_Instructions to follow_: For the material below, return exactly the lines starting at the line containing "5.2, R123). -/" and ending at the line containing "def execChannelRelease (bus", both ends included, and no others.

-=-=-

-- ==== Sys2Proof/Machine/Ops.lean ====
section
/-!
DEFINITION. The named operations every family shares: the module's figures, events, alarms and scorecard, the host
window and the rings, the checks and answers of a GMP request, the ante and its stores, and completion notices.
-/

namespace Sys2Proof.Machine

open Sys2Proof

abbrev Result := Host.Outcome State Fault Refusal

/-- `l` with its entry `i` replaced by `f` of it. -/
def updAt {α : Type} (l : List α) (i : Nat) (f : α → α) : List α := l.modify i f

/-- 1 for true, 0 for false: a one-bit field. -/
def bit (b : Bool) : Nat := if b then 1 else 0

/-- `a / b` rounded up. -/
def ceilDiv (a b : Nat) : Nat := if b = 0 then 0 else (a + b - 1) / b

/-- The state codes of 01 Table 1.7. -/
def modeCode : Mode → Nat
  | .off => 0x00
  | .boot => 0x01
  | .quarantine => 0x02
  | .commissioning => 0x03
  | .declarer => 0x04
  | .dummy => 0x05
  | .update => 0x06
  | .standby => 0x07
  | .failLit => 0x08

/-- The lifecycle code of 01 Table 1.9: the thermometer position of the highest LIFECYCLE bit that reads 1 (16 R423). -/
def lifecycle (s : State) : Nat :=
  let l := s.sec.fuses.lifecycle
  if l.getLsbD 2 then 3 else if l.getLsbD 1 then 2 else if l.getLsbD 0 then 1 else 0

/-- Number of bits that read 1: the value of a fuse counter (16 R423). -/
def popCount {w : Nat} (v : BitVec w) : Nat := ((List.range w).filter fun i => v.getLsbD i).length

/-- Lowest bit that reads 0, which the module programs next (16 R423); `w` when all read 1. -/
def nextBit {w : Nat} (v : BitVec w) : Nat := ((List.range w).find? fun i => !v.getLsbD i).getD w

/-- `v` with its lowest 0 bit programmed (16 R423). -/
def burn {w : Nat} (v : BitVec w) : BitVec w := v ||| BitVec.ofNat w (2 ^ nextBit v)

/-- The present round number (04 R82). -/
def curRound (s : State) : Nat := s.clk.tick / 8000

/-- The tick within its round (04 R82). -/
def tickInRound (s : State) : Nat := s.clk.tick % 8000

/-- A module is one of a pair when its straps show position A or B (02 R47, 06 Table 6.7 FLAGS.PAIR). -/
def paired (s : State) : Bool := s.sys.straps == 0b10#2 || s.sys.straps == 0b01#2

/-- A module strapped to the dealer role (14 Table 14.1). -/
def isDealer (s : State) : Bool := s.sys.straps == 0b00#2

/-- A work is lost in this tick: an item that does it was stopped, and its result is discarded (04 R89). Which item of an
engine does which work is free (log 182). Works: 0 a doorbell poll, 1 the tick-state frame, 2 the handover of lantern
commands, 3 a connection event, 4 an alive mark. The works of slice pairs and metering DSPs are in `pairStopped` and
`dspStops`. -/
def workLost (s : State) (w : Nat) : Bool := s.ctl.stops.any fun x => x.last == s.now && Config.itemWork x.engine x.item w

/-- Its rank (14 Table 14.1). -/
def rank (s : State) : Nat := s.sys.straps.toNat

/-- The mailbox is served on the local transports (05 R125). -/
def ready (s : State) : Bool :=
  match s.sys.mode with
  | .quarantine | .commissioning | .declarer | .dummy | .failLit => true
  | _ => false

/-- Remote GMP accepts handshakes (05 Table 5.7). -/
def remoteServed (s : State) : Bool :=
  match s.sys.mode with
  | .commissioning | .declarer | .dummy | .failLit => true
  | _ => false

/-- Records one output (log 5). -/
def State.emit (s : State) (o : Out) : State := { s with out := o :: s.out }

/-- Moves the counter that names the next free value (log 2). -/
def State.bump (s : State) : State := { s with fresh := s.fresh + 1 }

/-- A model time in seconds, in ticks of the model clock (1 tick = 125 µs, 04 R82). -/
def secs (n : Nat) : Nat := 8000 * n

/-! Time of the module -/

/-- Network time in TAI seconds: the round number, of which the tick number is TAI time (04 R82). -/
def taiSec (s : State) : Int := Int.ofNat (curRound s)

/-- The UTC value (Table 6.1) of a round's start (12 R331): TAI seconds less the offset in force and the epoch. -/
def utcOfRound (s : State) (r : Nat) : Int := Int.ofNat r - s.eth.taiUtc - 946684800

-=-=-

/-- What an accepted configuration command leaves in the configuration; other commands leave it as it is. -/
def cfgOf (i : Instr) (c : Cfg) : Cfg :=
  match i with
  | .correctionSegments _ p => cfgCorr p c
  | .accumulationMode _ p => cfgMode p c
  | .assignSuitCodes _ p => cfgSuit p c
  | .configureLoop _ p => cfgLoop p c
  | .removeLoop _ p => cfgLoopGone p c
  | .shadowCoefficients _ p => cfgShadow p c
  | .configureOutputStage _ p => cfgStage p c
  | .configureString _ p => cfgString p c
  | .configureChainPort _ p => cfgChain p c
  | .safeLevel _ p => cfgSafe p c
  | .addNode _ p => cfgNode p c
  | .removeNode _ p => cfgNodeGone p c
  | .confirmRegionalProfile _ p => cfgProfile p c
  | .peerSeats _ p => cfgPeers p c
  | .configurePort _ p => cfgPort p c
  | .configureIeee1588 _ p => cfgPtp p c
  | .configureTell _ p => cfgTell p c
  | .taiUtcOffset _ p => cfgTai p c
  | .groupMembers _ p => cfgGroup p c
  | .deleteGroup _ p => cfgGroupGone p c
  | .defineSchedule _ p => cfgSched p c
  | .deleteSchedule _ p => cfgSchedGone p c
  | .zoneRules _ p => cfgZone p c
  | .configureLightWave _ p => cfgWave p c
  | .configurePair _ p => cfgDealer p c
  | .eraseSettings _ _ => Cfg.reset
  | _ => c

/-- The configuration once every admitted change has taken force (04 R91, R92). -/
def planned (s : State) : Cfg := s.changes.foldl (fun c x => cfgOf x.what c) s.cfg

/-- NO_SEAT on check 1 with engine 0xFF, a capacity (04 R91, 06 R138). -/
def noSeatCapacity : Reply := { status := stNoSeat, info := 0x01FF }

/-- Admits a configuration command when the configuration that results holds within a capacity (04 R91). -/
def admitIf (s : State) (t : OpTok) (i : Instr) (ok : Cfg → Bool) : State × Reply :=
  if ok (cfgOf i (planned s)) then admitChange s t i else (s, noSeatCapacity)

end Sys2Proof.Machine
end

-=-=-

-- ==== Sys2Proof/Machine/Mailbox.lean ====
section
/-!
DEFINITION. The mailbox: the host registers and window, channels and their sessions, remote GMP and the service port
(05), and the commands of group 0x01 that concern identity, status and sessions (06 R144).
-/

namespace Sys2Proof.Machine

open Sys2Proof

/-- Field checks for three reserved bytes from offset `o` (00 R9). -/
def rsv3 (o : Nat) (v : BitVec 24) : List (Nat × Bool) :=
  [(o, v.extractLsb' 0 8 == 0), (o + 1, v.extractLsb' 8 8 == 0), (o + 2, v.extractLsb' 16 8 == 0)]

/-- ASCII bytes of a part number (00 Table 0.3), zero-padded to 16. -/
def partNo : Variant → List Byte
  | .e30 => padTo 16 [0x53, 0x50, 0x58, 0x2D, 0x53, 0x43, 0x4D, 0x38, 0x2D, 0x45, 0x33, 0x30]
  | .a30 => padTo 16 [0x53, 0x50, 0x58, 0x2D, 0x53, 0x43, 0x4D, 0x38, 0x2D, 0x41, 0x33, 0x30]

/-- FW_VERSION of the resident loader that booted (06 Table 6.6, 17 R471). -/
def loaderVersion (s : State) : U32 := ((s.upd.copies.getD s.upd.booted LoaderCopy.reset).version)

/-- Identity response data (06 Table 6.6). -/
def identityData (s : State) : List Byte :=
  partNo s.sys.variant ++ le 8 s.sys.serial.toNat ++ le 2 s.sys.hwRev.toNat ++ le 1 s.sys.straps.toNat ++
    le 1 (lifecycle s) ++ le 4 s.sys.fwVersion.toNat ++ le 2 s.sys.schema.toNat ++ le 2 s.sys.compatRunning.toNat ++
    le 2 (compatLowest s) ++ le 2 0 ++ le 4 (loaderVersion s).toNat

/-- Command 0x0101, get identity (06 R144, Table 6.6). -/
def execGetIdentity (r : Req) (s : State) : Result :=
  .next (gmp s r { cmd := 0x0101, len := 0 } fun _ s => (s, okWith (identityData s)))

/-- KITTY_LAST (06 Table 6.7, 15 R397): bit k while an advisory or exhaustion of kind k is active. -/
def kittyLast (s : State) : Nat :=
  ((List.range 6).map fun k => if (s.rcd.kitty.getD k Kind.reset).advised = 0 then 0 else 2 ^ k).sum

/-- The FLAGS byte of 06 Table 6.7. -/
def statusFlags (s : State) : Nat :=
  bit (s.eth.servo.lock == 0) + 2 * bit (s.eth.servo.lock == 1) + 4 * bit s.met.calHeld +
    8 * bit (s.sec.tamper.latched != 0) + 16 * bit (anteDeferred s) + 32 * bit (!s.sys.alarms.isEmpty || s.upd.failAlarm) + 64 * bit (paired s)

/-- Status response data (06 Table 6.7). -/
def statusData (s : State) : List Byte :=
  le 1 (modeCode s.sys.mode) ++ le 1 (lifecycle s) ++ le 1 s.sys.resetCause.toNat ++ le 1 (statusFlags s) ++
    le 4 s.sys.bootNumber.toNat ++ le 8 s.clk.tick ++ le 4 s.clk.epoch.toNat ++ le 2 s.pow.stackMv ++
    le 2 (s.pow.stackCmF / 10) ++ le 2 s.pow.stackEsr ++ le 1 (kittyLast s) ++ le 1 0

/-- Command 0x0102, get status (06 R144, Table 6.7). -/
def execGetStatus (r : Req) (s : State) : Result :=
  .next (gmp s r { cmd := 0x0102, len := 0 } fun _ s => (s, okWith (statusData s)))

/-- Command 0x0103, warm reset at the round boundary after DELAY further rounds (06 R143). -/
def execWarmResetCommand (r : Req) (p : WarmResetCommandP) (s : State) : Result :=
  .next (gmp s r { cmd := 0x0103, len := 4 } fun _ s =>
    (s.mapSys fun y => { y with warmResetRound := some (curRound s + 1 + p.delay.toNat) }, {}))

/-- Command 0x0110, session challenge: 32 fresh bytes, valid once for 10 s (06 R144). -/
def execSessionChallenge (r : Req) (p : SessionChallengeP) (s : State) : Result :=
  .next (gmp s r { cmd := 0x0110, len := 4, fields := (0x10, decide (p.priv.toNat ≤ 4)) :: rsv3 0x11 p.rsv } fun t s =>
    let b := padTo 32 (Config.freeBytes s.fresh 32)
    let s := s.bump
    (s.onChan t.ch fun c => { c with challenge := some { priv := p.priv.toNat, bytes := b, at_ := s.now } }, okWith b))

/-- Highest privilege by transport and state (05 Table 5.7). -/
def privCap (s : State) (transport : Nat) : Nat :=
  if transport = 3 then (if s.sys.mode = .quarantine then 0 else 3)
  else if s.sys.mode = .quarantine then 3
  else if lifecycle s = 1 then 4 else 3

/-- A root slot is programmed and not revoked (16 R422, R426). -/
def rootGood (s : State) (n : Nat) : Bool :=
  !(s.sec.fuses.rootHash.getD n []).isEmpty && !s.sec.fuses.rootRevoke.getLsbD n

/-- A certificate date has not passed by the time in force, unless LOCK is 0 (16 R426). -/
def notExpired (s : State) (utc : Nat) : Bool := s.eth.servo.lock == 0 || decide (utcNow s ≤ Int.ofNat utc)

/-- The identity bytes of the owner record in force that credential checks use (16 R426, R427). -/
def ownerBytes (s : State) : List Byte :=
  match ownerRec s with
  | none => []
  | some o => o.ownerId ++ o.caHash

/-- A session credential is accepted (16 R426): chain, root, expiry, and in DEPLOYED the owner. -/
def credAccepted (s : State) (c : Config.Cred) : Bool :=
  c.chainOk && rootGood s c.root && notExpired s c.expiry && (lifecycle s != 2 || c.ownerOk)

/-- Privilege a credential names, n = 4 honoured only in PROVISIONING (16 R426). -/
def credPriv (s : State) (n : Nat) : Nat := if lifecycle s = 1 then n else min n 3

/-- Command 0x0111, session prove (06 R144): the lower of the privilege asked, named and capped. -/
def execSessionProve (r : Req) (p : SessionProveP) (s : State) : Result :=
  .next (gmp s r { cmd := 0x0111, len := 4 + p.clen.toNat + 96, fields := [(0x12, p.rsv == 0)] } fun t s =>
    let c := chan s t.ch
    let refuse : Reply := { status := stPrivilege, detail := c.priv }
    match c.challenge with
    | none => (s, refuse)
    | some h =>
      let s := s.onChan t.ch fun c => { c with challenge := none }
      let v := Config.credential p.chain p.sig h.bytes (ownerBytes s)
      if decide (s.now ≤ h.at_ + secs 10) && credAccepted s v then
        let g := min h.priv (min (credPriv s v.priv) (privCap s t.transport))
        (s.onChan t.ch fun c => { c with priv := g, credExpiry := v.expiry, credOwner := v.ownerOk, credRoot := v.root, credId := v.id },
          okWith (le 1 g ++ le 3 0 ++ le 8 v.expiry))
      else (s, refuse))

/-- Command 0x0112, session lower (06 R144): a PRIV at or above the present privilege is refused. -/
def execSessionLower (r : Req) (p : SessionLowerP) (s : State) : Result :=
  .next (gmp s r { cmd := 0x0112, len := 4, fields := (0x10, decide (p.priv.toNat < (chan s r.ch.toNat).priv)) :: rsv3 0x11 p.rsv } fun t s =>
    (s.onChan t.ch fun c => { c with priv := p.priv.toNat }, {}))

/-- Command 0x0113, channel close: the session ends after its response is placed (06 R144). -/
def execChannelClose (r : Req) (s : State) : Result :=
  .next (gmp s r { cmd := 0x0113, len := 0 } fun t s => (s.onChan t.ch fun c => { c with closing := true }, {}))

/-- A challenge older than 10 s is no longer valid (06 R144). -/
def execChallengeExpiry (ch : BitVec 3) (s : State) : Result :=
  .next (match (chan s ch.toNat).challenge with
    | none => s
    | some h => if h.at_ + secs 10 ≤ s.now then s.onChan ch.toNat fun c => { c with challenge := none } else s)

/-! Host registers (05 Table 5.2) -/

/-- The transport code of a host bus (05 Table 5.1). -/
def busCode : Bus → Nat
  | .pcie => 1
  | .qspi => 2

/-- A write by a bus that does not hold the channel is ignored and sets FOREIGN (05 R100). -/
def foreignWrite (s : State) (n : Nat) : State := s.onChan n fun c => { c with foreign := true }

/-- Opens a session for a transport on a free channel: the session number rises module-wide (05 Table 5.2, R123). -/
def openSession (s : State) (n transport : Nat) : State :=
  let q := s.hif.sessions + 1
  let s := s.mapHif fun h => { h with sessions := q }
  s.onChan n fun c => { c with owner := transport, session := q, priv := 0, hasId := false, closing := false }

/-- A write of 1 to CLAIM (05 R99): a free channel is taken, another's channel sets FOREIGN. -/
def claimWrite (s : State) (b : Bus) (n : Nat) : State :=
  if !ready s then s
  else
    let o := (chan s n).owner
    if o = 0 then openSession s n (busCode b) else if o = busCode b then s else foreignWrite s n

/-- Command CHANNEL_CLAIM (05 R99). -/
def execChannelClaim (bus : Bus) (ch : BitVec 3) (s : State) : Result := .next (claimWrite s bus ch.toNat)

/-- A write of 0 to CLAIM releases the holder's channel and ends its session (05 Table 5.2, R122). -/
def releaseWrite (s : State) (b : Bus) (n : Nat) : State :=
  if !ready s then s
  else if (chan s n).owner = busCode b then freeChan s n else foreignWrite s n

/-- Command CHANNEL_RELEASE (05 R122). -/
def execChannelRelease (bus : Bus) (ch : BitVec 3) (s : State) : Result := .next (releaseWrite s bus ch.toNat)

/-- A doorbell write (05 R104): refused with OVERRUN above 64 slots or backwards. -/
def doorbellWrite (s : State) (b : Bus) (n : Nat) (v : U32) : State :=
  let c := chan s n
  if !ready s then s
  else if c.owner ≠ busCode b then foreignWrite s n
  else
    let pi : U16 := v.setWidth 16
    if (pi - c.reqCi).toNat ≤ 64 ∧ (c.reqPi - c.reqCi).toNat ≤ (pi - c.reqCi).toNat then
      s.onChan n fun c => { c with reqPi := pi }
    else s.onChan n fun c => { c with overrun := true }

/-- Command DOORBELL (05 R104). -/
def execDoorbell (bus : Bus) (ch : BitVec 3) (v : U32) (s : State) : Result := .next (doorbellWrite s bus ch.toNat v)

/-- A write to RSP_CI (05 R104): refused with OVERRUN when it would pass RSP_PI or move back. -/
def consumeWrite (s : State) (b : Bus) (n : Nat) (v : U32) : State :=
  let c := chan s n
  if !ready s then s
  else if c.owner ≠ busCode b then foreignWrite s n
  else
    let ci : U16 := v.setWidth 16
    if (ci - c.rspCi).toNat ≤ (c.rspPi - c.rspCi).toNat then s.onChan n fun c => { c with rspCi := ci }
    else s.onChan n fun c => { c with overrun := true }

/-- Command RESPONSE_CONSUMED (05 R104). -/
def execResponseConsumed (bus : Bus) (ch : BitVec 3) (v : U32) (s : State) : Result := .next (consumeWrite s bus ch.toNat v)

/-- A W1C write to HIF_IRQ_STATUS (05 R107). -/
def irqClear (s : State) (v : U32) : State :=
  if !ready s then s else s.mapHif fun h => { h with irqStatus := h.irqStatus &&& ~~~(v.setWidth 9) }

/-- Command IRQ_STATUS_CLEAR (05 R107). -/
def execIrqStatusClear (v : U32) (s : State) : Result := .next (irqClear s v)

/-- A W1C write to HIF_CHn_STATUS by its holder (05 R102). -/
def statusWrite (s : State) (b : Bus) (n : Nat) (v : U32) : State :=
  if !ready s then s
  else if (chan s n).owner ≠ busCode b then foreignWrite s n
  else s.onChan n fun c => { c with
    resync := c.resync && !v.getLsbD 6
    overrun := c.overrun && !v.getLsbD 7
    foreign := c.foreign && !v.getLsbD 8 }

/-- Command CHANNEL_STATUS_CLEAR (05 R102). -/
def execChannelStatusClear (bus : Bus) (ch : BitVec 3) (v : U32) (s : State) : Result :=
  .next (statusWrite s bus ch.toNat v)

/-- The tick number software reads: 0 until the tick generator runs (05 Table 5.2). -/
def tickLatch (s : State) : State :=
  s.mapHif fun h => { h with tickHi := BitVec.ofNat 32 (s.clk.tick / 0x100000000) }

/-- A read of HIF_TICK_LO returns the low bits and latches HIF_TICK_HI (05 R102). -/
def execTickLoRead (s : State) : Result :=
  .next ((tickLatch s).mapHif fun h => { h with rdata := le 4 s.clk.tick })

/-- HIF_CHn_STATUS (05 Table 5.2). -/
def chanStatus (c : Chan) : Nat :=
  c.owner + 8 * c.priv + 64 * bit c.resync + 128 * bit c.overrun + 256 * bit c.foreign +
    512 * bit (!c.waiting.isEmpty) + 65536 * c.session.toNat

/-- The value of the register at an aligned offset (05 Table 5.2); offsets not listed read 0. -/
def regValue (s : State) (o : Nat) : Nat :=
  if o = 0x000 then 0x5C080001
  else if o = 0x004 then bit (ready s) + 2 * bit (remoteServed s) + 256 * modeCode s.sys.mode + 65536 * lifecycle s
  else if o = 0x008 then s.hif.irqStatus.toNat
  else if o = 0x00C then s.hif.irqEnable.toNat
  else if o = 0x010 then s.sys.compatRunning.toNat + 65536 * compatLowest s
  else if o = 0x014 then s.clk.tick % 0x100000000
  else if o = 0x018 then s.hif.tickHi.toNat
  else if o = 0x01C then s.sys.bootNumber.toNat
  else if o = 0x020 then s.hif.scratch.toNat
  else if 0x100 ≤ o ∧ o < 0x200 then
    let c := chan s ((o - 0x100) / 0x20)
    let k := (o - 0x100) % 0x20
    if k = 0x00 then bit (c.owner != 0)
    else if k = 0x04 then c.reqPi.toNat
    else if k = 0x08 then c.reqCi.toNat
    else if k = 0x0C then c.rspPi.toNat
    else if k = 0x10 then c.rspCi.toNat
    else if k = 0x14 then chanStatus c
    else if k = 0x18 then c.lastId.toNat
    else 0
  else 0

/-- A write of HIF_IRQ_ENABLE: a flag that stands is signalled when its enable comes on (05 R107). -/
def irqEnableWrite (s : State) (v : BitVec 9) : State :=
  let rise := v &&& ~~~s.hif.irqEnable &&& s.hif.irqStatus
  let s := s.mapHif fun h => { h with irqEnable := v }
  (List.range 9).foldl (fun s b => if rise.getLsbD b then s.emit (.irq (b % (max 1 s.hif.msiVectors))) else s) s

-=-=-

_Exercise output_:
/-- Opens a session for a transport on a free channel: the session number rises module-wide (05 Table 5.2, R123). -/
def openSession (s : State) (n transport : Nat) : State :=
  let q := s.hif.sessions + 1
  let s := s.mapHif fun h => { h with sessions := q }
  s.onChan n fun c => { c with owner := transport, session := q, priv := 0, hasId := false, closing := false }

/-- A write of 1 to CLAIM (05 R99): a free channel is taken, another's channel sets FOREIGN. -/
def claimWrite (s : State) (b : Bus) (n : Nat) : State :=
  if !ready s then s
  else
    let o := (chan s n).owner
    if o = 0 then openSession s n (busCode b) else if o = busCode b then s else foreignWrite s n

/-- Command CHANNEL_CLAIM (05 R99). -/
def execChannelClaim (bus : Bus) (ch : BitVec 3) (s : State) : Result := .next (claimWrite s bus ch.toNat)

/-- A write of 0 to CLAIM releases the holder's channel and ends its session (05 Table 5.2, R122). -/
def releaseWrite (s : State) (b : Bus) (n : Nat) : State :=
  if !ready s then s
  else if (chan s n).owner = busCode b then freeChan s n else foreignWrite s n

/-- Command CHANNEL_RELEASE (05 R122). -/
def execChannelRelease (bus : Bus) (ch : BitVec 3) (s : State) : Result := .next (releaseWrite s bus ch.toNat)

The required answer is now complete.